STR Tecoil aims to collect 10,000 tons of used oil per year in that region.
The Russian waste lubricants market is the largest in Europe. It is estimated that about 1.2 million tons of used lubes are generated annually. STR Tecoil found that only 5 percent of used oil in the country is processed for production of base oils.
The collected oil will be shipped to STR Tecoils rerefinery in Hamina, Finland, which can process 60,000 t/y of used oil to make API Group II base oils, as well as bitumen and gas oil. The company confirmed that if its St. Petersburg operation is successful, its further plans include construction of a rerefinery in Russia.
The company also acquired the used oil collection business of Fortum, a Finnish company in the renewable energy sector.
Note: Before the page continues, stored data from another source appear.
-- ==== Sys2Proof/Decode.lean ====
section
/-! DEFINITION. The decoder, total on any bytes, and the encoder (spec/30_encoding.md section 4, R270 to R283). The
opcode tables say what follows an opcode; `Entry.read` reads it. Encodings are the spec's own outside knowledge (R270). -/
namespace Sys2Proof

/-! ## Register numbers (R274) -/

def Reg.num : Reg → BitVec 3
  | .eax => 0 | .ecx => 1 | .edx => 2 | .ebx => 3 | .esp => 4 | .ebp => 5 | .esi => 6 | .edi => 7

def Reg.ofNum (n : BitVec 3) : Reg :=
  match n.toNat with
  | 0 => .eax | 1 => .ecx | 2 => .edx | 3 => .ebx | 4 => .esp | 5 => .ebp | 6 => .esi | _ => .edi

def Reg8.num : Reg8 → BitVec 3
  | .al => 0 | .cl => 1 | .dl => 2 | .bl => 3 | .ah => 4 | .ch => 5 | .dh => 6 | .bh => 7

def Reg8.ofNum (n : BitVec 3) : Reg8 :=
  match n.toNat with
  | 0 => .al | 1 => .cl | 2 => .dl | 3 => .bl | 4 => .ah | 5 => .ch | 6 => .dh | _ => .bh

def SReg.num : SReg → BitVec 3
  | .es => 0 | .cs => 1 | .ss => 2 | .ds => 3 | .fs => 4 | .gs => 5

/-- The segment register a reg field names; none for 6 and 7, and for FS and GS before the 80386. -/
def SReg.ofNum (c : DecodeCtx) (n : BitVec 3) : Option SReg :=
  match n.toNat with
  | 0 => some .es | 1 => some .cs | 2 => some .ss | 3 => some .ds
  | 4 => if 3 ≤ c.cpu.level then some .fs else none
  | 5 => if 3 ≤ c.cpu.level then some .gs else none
  | _ => none

/-- The register part of a 16-bit address as the rm bits (R272). -/
def Base16.num : Base16 → BitVec 3
  | .bxsi => 0 | .bxdi => 1 | .bpsi => 2 | .bpdi => 3 | .si => 4 | .di => 5 | .bp => 6 | .bx => 7

def Base16.ofNum (n : BitVec 3) : Base16 :=
  match n.toNat with
  | 0 => .bxsi | 1 => .bxdi | 2 => .bpsi | 3 => .bpdi | 4 => .si | 5 => .di | 6 => .bp | _ => .bx

/-! ## Little-endian constants (R262) -/

/-- The bytes of a word, low byte first. -/
def wordBytes (w : Word) : List Byte := [w.extractLsb' 0 8, w.extractLsb' 8 8]

/-- The bytes of a doubleword, low byte first. -/
def dwordBytes (d : Dword) : List Byte :=
  [d.extractLsb' 0 8, d.extractLsb' 8 8, d.extractLsb' 16 8, d.extractLsb' 24 8]

/-! ## Reading bytes -/

/-- The outcome of reading part of an instruction: a value and the rest of the bytes, not enough bytes yet, or an
undefined opcode. -/
inductive Parsed (α : Type) where
  | ok (a : α) (rest : List Byte)
  | more
  | undef
deriving DecidableEq, Repr

/-- Carry on with the value and the rest. -/
def Parsed.andThen {α β : Type} (p : Parsed α) (f : α → List Byte → Parsed β) : Parsed β :=
  match p with
  | .ok a rest => f a rest
  | .more => .more
  | .undef => .undef

def readByte : List Byte → Parsed Byte
  | b :: rest => .ok b rest
  | [] => .more

def readWord : List Byte → Parsed Word
  | a :: b :: rest => .ok (b ++ a) rest
  | _ => .more

def readDword : List Byte → Parsed Dword
  | a :: b :: c :: d :: rest => .ok (d ++ c ++ b ++ a) rest
  | _ => .more

/-- A constant of the operand or address size, held in 32 bits. -/
def readSized (wide : Bool) (bs : List Byte) : Parsed Dword :=
  if wide then readDword bs else (readWord bs).andThen fun w rest => .ok (w.setWidth 32) rest

/-! ## ModRM and SIB (R271 to R273) -/

/-- A ModRM (or SIB) byte from its three fields. -/
def modrmByte (mod : BitVec 2) (reg rm : BitVec 3) : Byte := (mod ++ reg ++ rm : BitVec 8)

def modOf (b : Byte) : BitVec 2 := b.extractLsb' 6 2
def regOf (b : Byte) : BitVec 3 := b.extractLsb' 3 3
def rmOf (b : Byte) : BitVec 3 := b.extractLsb' 0 3

/-- The memory operand of a ModRM byte with AddrSize 16 and `mod` not 11 (R272). -/
def readMem16 (mod : BitVec 2) (rm : BitVec 3) (bs : List Byte) : Parsed Mem :=
  match mod.toNat with
  | 0 =>
    if rm = 6 then (readWord bs).andThen fun d rest => .ok (.direct16 d) rest
    else .ok (.based16 (Base16.ofNum rm) .none) bs
  | 1 => (readByte bs).andThen fun d rest => .ok (.based16 (Base16.ofNum rm) (.d8 d)) rest
  | _ => (readWord bs).andThen fun d rest => .ok (.based16 (Base16.ofNum rm) (.d16 d)) rest

/-- The displacement of a 32-bit form with a base. -/
def readDisp32 (mod : BitVec 2) (bs : List Byte) : Parsed Disp32 :=
  match mod.toNat with
  | 0 => .ok .none bs
  | 1 => (readByte bs).andThen fun d rest => .ok (.d8 d) rest
  | _ => (readDword bs).andThen fun d rest => .ok (.d32 d) rest

/-- The memory operand of a ModRM byte with AddrSize 32 and `mod` not 11 (R273). -/
def readMem32 (mod : BitVec 2) (rm : BitVec 3) (bs : List Byte) : Parsed Mem :=
  if rm = 4 then
    (readByte bs).andThen fun s rest =>
      if mod = 0 ∧ rmOf s = 5 then
        (readDword rest).andThen fun d rest => .ok (.sibNoBase (modOf s) (Reg.ofNum (regOf s)) d) rest
      else
        (readDisp32 mod rest).andThen fun d rest =>
          .ok (.sib (modOf s) (Reg.ofNum (regOf s)) (Reg.ofNum (rmOf s)) d) rest
  else if mod = 0 ∧ rm = 5 then
    (readDword bs).andThen fun d rest => .ok (.direct32 d) rest
  else
    (readDisp32 mod bs).andThen fun d rest => .ok (.based32 (Reg.ofNum rm) d) rest

/-- The memory operand of a ModRM byte whose `mod` is not 11. -/
def readMem (c : DecodeCtx) (mod : BitVec 2) (rm : BitVec 3) (bs : List Byte) : Parsed Mem :=
  if c.addr32 then readMem32 mod rm bs else readMem16 mod rm bs

/-! ## What follows an opcode -/

/-- What the r/m part of a ModRM byte stands for in a form, and the constant after it. -/
inductive Tail where
  | undef
  | rm8 (f : Rm8 → Instr)
  | rm8Imm8 (f : Rm8 → Byte → Instr)
  | rmv (f : Rmv → Instr)
  | rmvImmv (f : Rmv → Dword → Instr)
  | rmvImm8 (f : Rmv → Byte → Instr)
  /-- Memory only: mod = 11 is an undefined opcode (R277 d). -/
  | mem (f : Mem → Instr)
  /-- Register only: mod is ignored (R278). -/
  | reg (f : Reg → Instr)
  | esc (fm : Mem → Instr) (fr : BitVec 3 → Instr)

/-- What follows an opcode byte. -/
inductive Entry where
  | undef
  | done (i : Instr)
  | imm8 (f : Byte → Instr)
  | immv (f : Dword → Instr)
  | imm16 (f : Word → Instr)
  | imm16Imm8 (f : Word → Byte → Instr)
  | ptr (f : Dword → Word → Instr)
  | moffs (f : Dword → Instr)
  /-- A ModRM byte; the reg field decides how to go on. -/
  | modrm (f : BitVec 3 → Tail)
  /-- A second opcode byte (0Fh, 80286 and later). -/
  | escape

/-- The entry on processors from a generation on, undefined before (R282). -/
def Entry.since (level : Nat) (c : DecodeCtx) (e : Entry) : Entry :=
  if level ≤ c.cpu.level then e else .undef

/-- The r/m part of a byte form. -/
def readRm8 (c : DecodeCtx) (mod : BitVec 2) (rm : BitVec 3) (bs : List Byte) : Parsed Rm8 :=
  if mod = 3 then .ok (.reg (Reg8.ofNum rm)) bs else (readMem c mod rm bs).andThen fun m rest => .ok (.mem m) rest

/-- The r/m part of a 16- or 32-bit form. -/
def readRmv (c : DecodeCtx) (mod : BitVec 2) (rm : BitVec 3) (bs : List Byte) : Parsed Rmv :=
  if mod = 3 then .ok (.reg (Reg.ofNum rm)) bs else (readMem c mod rm bs).andThen fun m rest => .ok (.mem m) rest

/-- Reads what a form has after the reg field. -/
def Tail.read (c : DecodeCtx) (mod : BitVec 2) (rm : BitVec 3) (bs : List Byte) : Tail → Parsed Instr
  | .undef => .undef
  | .rm8 f => (readRm8 c mod rm bs).andThen fun d rest => .ok (f d) rest
  | .rm8Imm8 f =>
    (readRm8 c mod rm bs).andThen fun d rest => (readByte rest).andThen fun v rest => .ok (f d v) rest
  | .rmv f => (readRmv c mod rm bs).andThen fun d rest => .ok (f d) rest
  | .rmvImmv f =>
    (readRmv c mod rm bs).andThen fun d rest => (readSized c.op32 rest).andThen fun v rest => .ok (f d v) rest
  | .rmvImm8 f =>
    (readRmv c mod rm bs).andThen fun d rest => (readByte rest).andThen fun v rest => .ok (f d v) rest
  | .mem f => if mod = 3 then .undef else (readMem c mod rm bs).andThen fun m rest => .ok (f m) rest
  | .reg f => .ok (f (Reg.ofNum rm)) bs
  | .esc fm fr =>
    if mod = 3 then .ok (fr rm) bs else (readMem c mod rm bs).andThen fun m rest => .ok (fm m) rest

/-- Reads what follows the opcode. An escape is resolved before. -/
def Entry.read (c : DecodeCtx) (bs : List Byte) : Entry → Parsed Instr
  | .undef => .undef
  | .done i => .ok i bs
  | .imm8 f => (readByte bs).andThen fun v rest => .ok (f v) rest
  | .immv f => (readSized c.op32 bs).andThen fun v rest => .ok (f v) rest
  | .imm16 f => (readWord bs).andThen fun v rest => .ok (f v) rest
  | .imm16Imm8 f =>
    (readWord bs).andThen fun v rest => (readByte rest).andThen fun k rest => .ok (f v k) rest
  | .ptr f =>
    (readSized c.op32 bs).andThen fun v rest => (readWord rest).andThen fun k rest => .ok (f v k) rest
  | .moffs f => (readSized c.addr32 bs).andThen fun v rest => .ok (f v) rest
  | .modrm f => (readByte bs).andThen fun b rest => (f (regOf b)).read c (modOf b) (rmOf b) rest
  | .escape => .undef

/-! ## The opcode tables (R276, R278)

Lean's compiler has no tag for so many constructors with fields, so what builds an `Instr` is marked noncomputable; the
kernel evaluates it as any other definition. -/

noncomputable section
STR Tecoil is the largest rerefiner in Finland, and with this acquisition, holds 50 percent of the used oil collection in the country.
Briefly Noted
Japans Idemitsu Kosan Co. and Showa Shell Sekiyu K.K. merged on April 1, becoming the second-largest lubricant supplier in Japan.
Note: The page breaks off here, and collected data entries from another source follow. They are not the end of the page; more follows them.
-- ==== Sys2Proof/Machine/Control.lean ====
section
/-! DEFINITION. JMP, Jcond, SETcond, CALL, RET (spec/43_control_transfer.md, spec/48_386_instructions.md R615), LOOP
(spec/45_loop_io_data.md), INT, INTO, IRET (spec/44_stack_flags_interrupt.md), BOUND (spec/47_286_instructions.md). -/
namespace Sys2Proof.Machine

/-! ## Shared operations -/

/-- A jump to an offset of the current code segment, cut to the operand size (R370). -/
def jumpNear (t : Dword) : M Unit := do
  let s ← get
  jumpTo s.op32 t

/-- A relative jump, from the next instruction. -/
def jumpRel (rel : Dword) : M Unit := do
  let s ← get
  jumpNear (s.eip + rel)

/-- A conditional relative jump (R377, R378). -/
def jumpIf (c : Cond) (rel : Dword) : M Unit := do
  let s ← get
  if c.holds s.flags then jumpRel rel else pure ()

/-- SETcond. -/
def setIf (c : Cond) (d : Rm8) : M Unit := do
  let s ← get
  put8 d (if c.holds s.flags then 1 else 0)

/-- A near call: the target is checked before the push (R380). -/
def callNear (t : Dword) : M Unit := sized fun w => do
  let s ← get
  check (s.targetOk (targetOf s.op32 t)) gp0
  push (s.eip.setWidth w)
  jumpNear t

/-- A near return (R384). -/
def returnNear (n : Word) : M Unit := sized fun w => do
  let t ← pop w
  jumpNear (t.setWidth 32)
  addSp (n.setWidth 32)

/-- A far return in any mode (R385, R386). -/
def returnFar (n : Word) : M Unit := do
  let s ← get
  if s.prot then retfProt n else retf86 n

/-- Target operand of a near indirect transfer (R373, R381). -/
def targetOperand (d : Rmv) : M Dword := sized fun w => do
  let t ← getv w d
  return t.setWidth 32

/-- A far pointer in memory, then the transfer (R375, R383). -/
def farIndirect (kind : FarKind) (m : Mem) : M Ending := sized fun w => do
  let off ← memGet w m
  let sel ← memGetAt 16 m (w / 8)
  farTransfer kind sel (off.setWidth 32)

/-- LOOP and LOOPcond (spec/45_loop_io_data.md R440 to R443): the counter is decremented, then tested. -/
def loopIf (more : Flags → Bool) (rel : Byte) : M Unit := do
  countDown
  let s ← get
  if s.counter ≠ 0 ∧ more s.flags then jumpRel (sextByte rel) else pure ()

/-- A software interrupt: the saved address is that of the next instruction (R420). -/
def softInterrupt (n : Byte) : M Ending := do
  let s ← get
  interrupt n none .soft s.eip s.startIp s.flags.rf
  return .interrupted

/-- BOUND (spec/47_286_instructions.md R514). -/
def boundCheck (r : Reg) (m : Mem) : M Unit := sized fun w => do
  let lo ← memGet w m
  let hi ← memGetAt w m (w / 8)
  let v ← getReg w r
  check (!v.slt lo && !hi.slt v) (raise (.fault 5 none))

/-- INTO (R422). -/
def overflowInterrupt : M Ending := do
  let s ← get
  if s.flags.ovf then softInterrupt 4 else return .done

/-! ## The instructions -/

/-- `JO_rel8`, R377. -/
def execJoRel8 (rel : Byte) (s : State) : Host.Outcome State Fault Refusal :=
  run false (jumpIf .o (sextByte rel)) s

/-- `JNO_rel8`, R377. -/
def execJnoRel8 (rel : Byte) (s : State) : Host.Outcome State Fault Refusal :=
  run false (jumpIf .no (sextByte rel)) s

/-- `JB_JNAE_JC_rel8`, R377. -/
def execJbRel8 (rel : Byte) (s : State) : Host.Outcome State Fault Refusal :=
  run false (jumpIf .b (sextByte rel)) s

/-- `JAE_JNB_JNC_rel8`, R377. -/
def execJaeRel8 (rel : Byte) (s : State) : Host.Outcome State Fault Refusal :=
  run false (jumpIf .ae (sextByte rel)) s

/-- `JE_JZ_rel8`, R377. -/
def execJeRel8 (rel : Byte) (s : State) : Host.Outcome State Fault Refusal :=
  run false (jumpIf .e (sextByte rel)) s

/-- `JNE_JNZ_rel8`, R377. -/
def execJneRel8 (rel : Byte) (s : State) : Host.Outcome State Fault Refusal :=
  run false (jumpIf .ne (sextByte rel)) s

/-- `JBE_JNA_rel8`, R377. -/
def execJbeRel8 (rel : Byte) (s : State) : Host.Outcome State Fault Refusal :=
  run false (jumpIf .be (sextByte rel)) s

/-- `JA_JNBE_rel8`, R377. -/
def execJaRel8 (rel : Byte) (s : State) : Host.Outcome State Fault Refusal :=
  run false (jumpIf .a (sextByte rel)) s

/-- `JS_rel8`, R377. -/
def execJsRel8 (rel : Byte) (s : State) : Host.Outcome State Fault Refusal :=
  run false (jumpIf .s (sextByte rel)) s

/-- `JNS_rel8`, R377. -/
def execJnsRel8 (rel : Byte) (s : State) : Host.Outcome State Fault Refusal :=
  run false (jumpIf .ns (sextByte rel)) s

/-- `JP_JPE_rel8`, R377. -/
def execJpRel8 (rel : Byte) (s : State) : Host.Outcome State Fault Refusal :=
  run false (jumpIf .p (sextByte rel)) s

/-- `JNP_JPO_rel8`, R377. -/
def execJnpRel8 (rel : Byte) (s : State) : Host.Outcome State Fault Refusal :=
  run false (jumpIf .np (sextByte rel)) s

/-- `JL_JNGE_rel8`, R377. -/
def execJlRel8 (rel : Byte) (s : State) : Host.Outcome State Fault Refusal :=
  run false (jumpIf .l (sextByte rel)) s

/-- `JGE_JNL_rel8`, R377. -/
def execJgeRel8 (rel : Byte) (s : State) : Host.Outcome State Fault Refusal :=
  run false (jumpIf .ge (sextByte rel)) s

/-- `JLE_JNG_rel8`, R377. -/
def execJleRel8 (rel : Byte) (s : State) : Host.Outcome State Fault Refusal :=
  run false (jumpIf .le (sextByte rel)) s

/-- `JG_JNLE_rel8`, R377. -/
def execJgRel8 (rel : Byte) (s : State) : Host.Outcome State Fault Refusal :=
  run false (jumpIf .g (sextByte rel)) s

/-- `JO_relv`, R378. -/
def execJoRelv (rel : Dword) (s : State) : Host.Outcome State Fault Refusal :=
  run false (jumpIf .o rel) s

/-- `JNO_relv`, R378. -/
def execJnoRelv (rel : Dword) (s : State) : Host.Outcome State Fault Refusal :=
  run false (jumpIf .no rel) s

/-- `JB_JNAE_JC_relv`, R378. -/
def execJbRelv (rel : Dword) (s : State) : Host.Outcome State Fault Refusal :=
  run false (jumpIf .b rel) s

/-- `JAE_JNB_JNC_relv`, R378. -/
def execJaeRelv (rel : Dword) (s : State) : Host.Outcome State Fault Refusal :=
  run false (jumpIf .ae rel) s

/-- `JE_JZ_relv`, R378. -/
def execJeRelv (rel : Dword) (s : State) : Host.Outcome State Fault Refusal :=
  run false (jumpIf .e rel) s

/-- `JNE_JNZ_relv`, R378. -/
def execJneRelv (rel : Dword) (s : State) : Host.Outcome State Fault Refusal :=
  run false (jumpIf .ne rel) s

/-- `JBE_JNA_relv`, R378. -/
def execJbeRelv (rel : Dword) (s : State) : Host.Outcome State Fault Refusal :=
  run false (jumpIf .be rel) s

/-- `JA_JNBE_relv`, R378. -/
def execJaRelv (rel : Dword) (s : State) : Host.Outcome State Fault Refusal :=
  run false (jumpIf .a rel) s

/-- `JS_relv`, R378. -/
def execJsRelv (rel : Dword) (s : State) : Host.Outcome State Fault Refusal :=
  run false (jumpIf .s rel) s

/-- `JNS_relv`, R378. -/
def execJnsRelv (rel : Dword) (s : State) : Host.Outcome State Fault Refusal :=
  run false (jumpIf .ns rel) s

/-- `JP_JPE_relv`, R378. -/
def execJpRelv (rel : Dword) (s : State) : Host.Outcome State Fault Refusal :=
  run false (jumpIf .p rel) s

/-- `JNP_JPO_relv`, R378. -/
def execJnpRelv (rel : Dword) (s : State) : Host.Outcome State Fault Refusal :=
  run false (jumpIf .np rel) s

/-- `JL_JNGE_relv`, R378. -/
def execJlRelv (rel : Dword) (s : State) : Host.Outcome State Fault Refusal :=
  run false (jumpIf .l rel) s

/-- `JGE_JNL_relv`, R378. -/
def execJgeRelv (rel : Dword) (s : State) : Host.Outcome State Fault Refusal :=
  run false (jumpIf .ge rel) s

/-- `JLE_JNG_relv`, R378. -/
def execJleRelv (rel : Dword) (s : State) : Host.Outcome State Fault Refusal :=
  run false (jumpIf .le rel) s

/-- `JG_JNLE_relv`, R378. -/
def execJgRelv (rel : Dword) (s : State) : Host.Outcome State Fault Refusal :=
  run false (jumpIf .g rel) s

/-- `SETO_r_m8`, R615. -/
def execSetoRm8 (d : Rm8) (s : State) : Host.Outcome State Fault Refusal :=
  run false (setIf .o d) s

/-- `SETNO_r_m8`, R615. -/
def execSetnoRm8 (d : Rm8) (s : State) : Host.Outcome State Fault Refusal :=
  run false (setIf .no d) s

/-- `SETB_SETNAE_SETC_r_m8`, R615. -/
def execSetbRm8 (d : Rm8) (s : State) : Host.Outcome State Fault Refusal :=
  run false (setIf .b d) s

/-- `SETAE_SETNB_SETNC_r_m8`, R615. -/
def execSetaeRm8 (d : Rm8) (s : State) : Host.Outcome State Fault Refusal :=
  run false (setIf .ae d) s

/-- `SETE_SETZ_r_m8`, R615. -/
def execSeteRm8 (d : Rm8) (s : State) : Host.Outcome State Fault Refusal :=
  run false (setIf .e d) s

/-- `SETNE_SETNZ_r_m8`, R615. -/
def execSetneRm8 (d : Rm8) (s : State) : Host.Outcome State Fault Refusal :=
  run false (setIf .ne d) s

/-- `SETBE_SETNA_r_m8`, R615. -/
def execSetbeRm8 (d : Rm8) (s : State) : Host.Outcome State Fault Refusal :=
  run false (setIf .be d) s

/-- `SETA_SETNBE_r_m8`, R615. -/
def execSetaRm8 (d : Rm8) (s : State) : Host.Outcome State Fault Refusal :=
  run false (setIf .a d) s

/-- `SETS_r_m8`, R615. -/
def execSetsRm8 (d : Rm8) (s : State) : Host.Outcome State Fault Refusal :=
  run false (setIf .s d) s

/-- `SETNS_r_m8`, R615. -/
def execSetnsRm8 (d : Rm8) (s : State) : Host.Outcome State Fault Refusal :=
  run false (setIf .ns d) s

/-- `SETP_SETPE_r_m8`, R615. -/
def execSetpRm8 (d : Rm8) (s : State) : Host.Outcome State Fault Refusal :=
  run false (setIf .p d) s

/-- `SETNP_SETPO_r_m8`, R615. -/
def execSetnpRm8 (d : Rm8) (s : State) : Host.Outcome State Fault Refusal :=
  run false (setIf .np d) s

/-- `SETL_SETNGE_r_m8`, R615. -/
def execSetlRm8 (d : Rm8) (s : State) : Host.Outcome State Fault Refusal :=
  run false (setIf .l d) s

/-- `SETGE_SETNL_r_m8`, R615. -/
def execSetgeRm8 (d : Rm8) (s : State) : Host.Outcome State Fault Refusal :=
  run false (setIf .ge d) s

/-- `SETLE_SETNG_r_m8`, R615. -/
def execSetleRm8 (d : Rm8) (s : State) : Host.Outcome State Fault Refusal :=
  run false (setIf .le d) s

/-- `SETG_SETNLE_r_m8`, R615. -/
def execSetgRm8 (d : Rm8) (s : State) : Host.Outcome State Fault Refusal :=
  run false (setIf .g d) s

/-- `JMP_rel8`, R371. -/
def execJmpRel8 (rel : Byte) (s : State) : Host.Outcome State Fault Refusal :=
  run false (jumpRel (sextByte rel)) s

/-- `JMP_relv`, R372. -/
def execJmpRelv (rel : Dword) (s : State) : Host.Outcome State Fault Refusal :=
  run false (jumpRel rel) s

/-- `JCXZ_JECXZ_rel8`, R379. -/
def execJcxzRel8 (rel : Byte) (s : State) : Host.Outcome State Fault Refusal :=
  run false (do if (← get).counter = 0 then jumpRel (sextByte rel)) s

/-- `CALL_relv`, R380. -/
def execCallRelv (rel : Dword) (s : State) : Host.Outcome State Fault Refusal :=
  run false (do callNear ((← get).eip + rel)) s

/-- `CALL_r_mv`, R381. -/
def execCallRmv (d : Rmv) (s : State) : Host.Outcome State Fault Refusal :=
  run false (do callNear (← targetOperand d)) s

/-- `JMP_r_mv`, R373. -/
def execJmpRmv (d : Rmv) (s : State) : Host.Outcome State Fault Refusal :=
  run false (do jumpNear (← targetOperand d)) s

/-- `CALL_ptr16_v`, R382. -/
def execCallPtr16v (off : Dword) (sel : Word) (s : State) : Host.Outcome State Fault Refusal :=
  runEnding false (farTransfer .call sel off) s

/-- `JMP_ptr16_v`, R374. -/
def execJmpPtr16v (off : Dword) (sel : Word) (s : State) : Host.Outcome State Fault Refusal :=
  runEnding false (farTransfer .jmp sel off) s

/-- `CALL_m16_v`, R383. -/
def execCallM16v (m : Mem) (s : State) : Host.Outcome State Fault Refusal :=
  runEnding false (farIndirect .call m) s

/-- `JMP_m16_v`, R375. -/
def execJmpM16v (m : Mem) (s : State) : Host.Outcome State Fault Refusal :=
  runEnding false (farIndirect .jmp m) s

/-- `RET`, R384. -/
def execRet (s : State) : Host.Outcome State Fault Refusal :=
  run false (returnNear 0) s

/-- `RET_imm16`, R384. -/
def execRetImm16 (imm : Word) (s : State) : Host.Outcome State Fault Refusal :=
  run false (returnNear imm) s

/-- `RETF`, R385. -/
def execRetf (s : State) : Host.Outcome State Fault Refusal :=
  run false (returnFar 0) s

/-- `RETF_imm16`, R385. -/
def execRetfImm16 (imm : Word) (s : State) : Host.Outcome State Fault Refusal :=
  run false (returnFar imm) s

/-- `LOOP_rel8`, R440. -/
def execLoopRel8 (rel : Byte) (s : State) : Host.Outcome State Fault Refusal :=
  run false (loopIf (fun _ => true) rel) s

/-- `LOOPE_LOOPZ_rel8`, R441. -/
def execLoopeRel8 (rel : Byte) (s : State) : Host.Outcome State Fault Refusal :=
  run false (loopIf (fun f => f.zf) rel) s

/-- `LOOPNE_LOOPNZ_rel8`, R442. -/
def execLoopneRel8 (rel : Byte) (s : State) : Host.Outcome State Fault Refusal :=
  run false (loopIf (fun f => !f.zf) rel) s

/-- `INT_3`, R421. -/
def execInt3 (s : State) : Host.Outcome State Fault Refusal :=
  runEnding false (softInterrupt 3) s

/-- `INT_imm8`, R420. -/
def execIntImm8 (imm : Byte) (s : State) : Host.Outcome State Fault Refusal :=
  runEnding false (do v86Sensitive; softInterrupt imm) s

/-- `INTO`, R422. -/
def execInto (s : State) : Host.Outcome State Fault Refusal :=
  runEnding false overflowInterrupt s

/-- `IRET_IRETD`, R423. -/
def execIret (s : State) : Host.Outcome State Fault Refusal :=
  runEnding false iretAny s

/-- `BOUND_rv_m16_16_m32_32`, R514. -/
def execBoundRvM (r : Reg) (m : Mem) (s : State) : Host.Outcome State Fault Refusal :=
  run false (boundCheck r m) s

end Sys2Proof.Machine
end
Cincinatti, Ohio-based RelaDyne acquired Jasper, Alabama-based lubricants distributor Jasper Oil.
Transamerica Lubricants is distributing products from Santa Ana, California-based Maverix Solutions Inc. in Mexico.
Baltimore, Maryland-based Origin Americas LLC completed the acquisition of Channelview, Texas-based Flex Oil Service LLC and Safeway Oil Recovery -known together as Flex Oil-which collects used automotive oil.
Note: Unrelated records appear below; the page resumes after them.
-- ==== Sys2Proof/Machine/Step.lean ====
section
/-! DEFINITION. One step of the machine: what the outside world or the last instruction asks for, or else one instruction
(or prefix byte, or iteration of a repeated string instruction). -/
namespace Sys2Proof.Machine

noncomputable section

/-- Fetches and runs one instruction; a fault of the fetch is delivered. -/
def State.runInstr (s : State) : Host.Outcome State Fault Refusal :=
  match fetch s with
  | .ok (i, t) => exec i t
  | .error (.exn e) => s.deliverExn s.nextIp e
  | .error .shutdown => .next s.shutDown
  | .error (.stop f) => .fault f

/-- One step. -/
def step (s : State) : Host.Outcome State Fault Refusal :=
  match s.insteadOfInstr with
  | some o => o
  | none => s.runInstr

/-- The state with the instruction of a table word where the next step fetches it. -/
def State.withFetchWord (s : State) (nbits w : Nat) : State := s.withCode (tableBytes nbits w)

end

end Sys2Proof.Machine
end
S-Oil appointed Lube Expert as distributor in East Malaysia for its S-Oil 7 lubricants.
Tianjin, China-based TEDA Energy and Aurun Petrochemical signed an agreement to co-develop lubricant products.
Dubai-based lubricant manufacturer Dana Lubricants Factory designated Petrogress International as the exclusive distributor of its products in Western Africa.
Infineum appointed Brenntag Group subsidiary Multisol Europe as its distributor of lubricant products in Spain, Portugal, Morocco, Algeria and Tunisia, effective March 1.
Faces in the News
Mike Clark is now president of Pilot Chemical while continuing to serve as chief operating officer. Mike Bizzarro has been named director of manufacturing, in addition to his current role as manager of the Middletown, Ohio, manufacturing site. Kate Slyman is now regional sales manager for the Northeast.
Hydrodecs CEO David Dinwoodie succeeded Michael Pitcher as president of Hydrodec of North America.
Elena Scaltritti is division leader of industrial chemicals for Songwon Industrial Co., which includes its lubricants business.She has also been appointed a member of the executive committee. Gerard Mulqueen now leads the fuel & lubes business unit.
Glen Zimmerman joined Canoil Canada Ltd as senior sales representative, Canada and USA, focusing on expanding the calcium sulfonate grease business in the U.S. He previously held positions with Kleen Performance Products and Safety Kleen.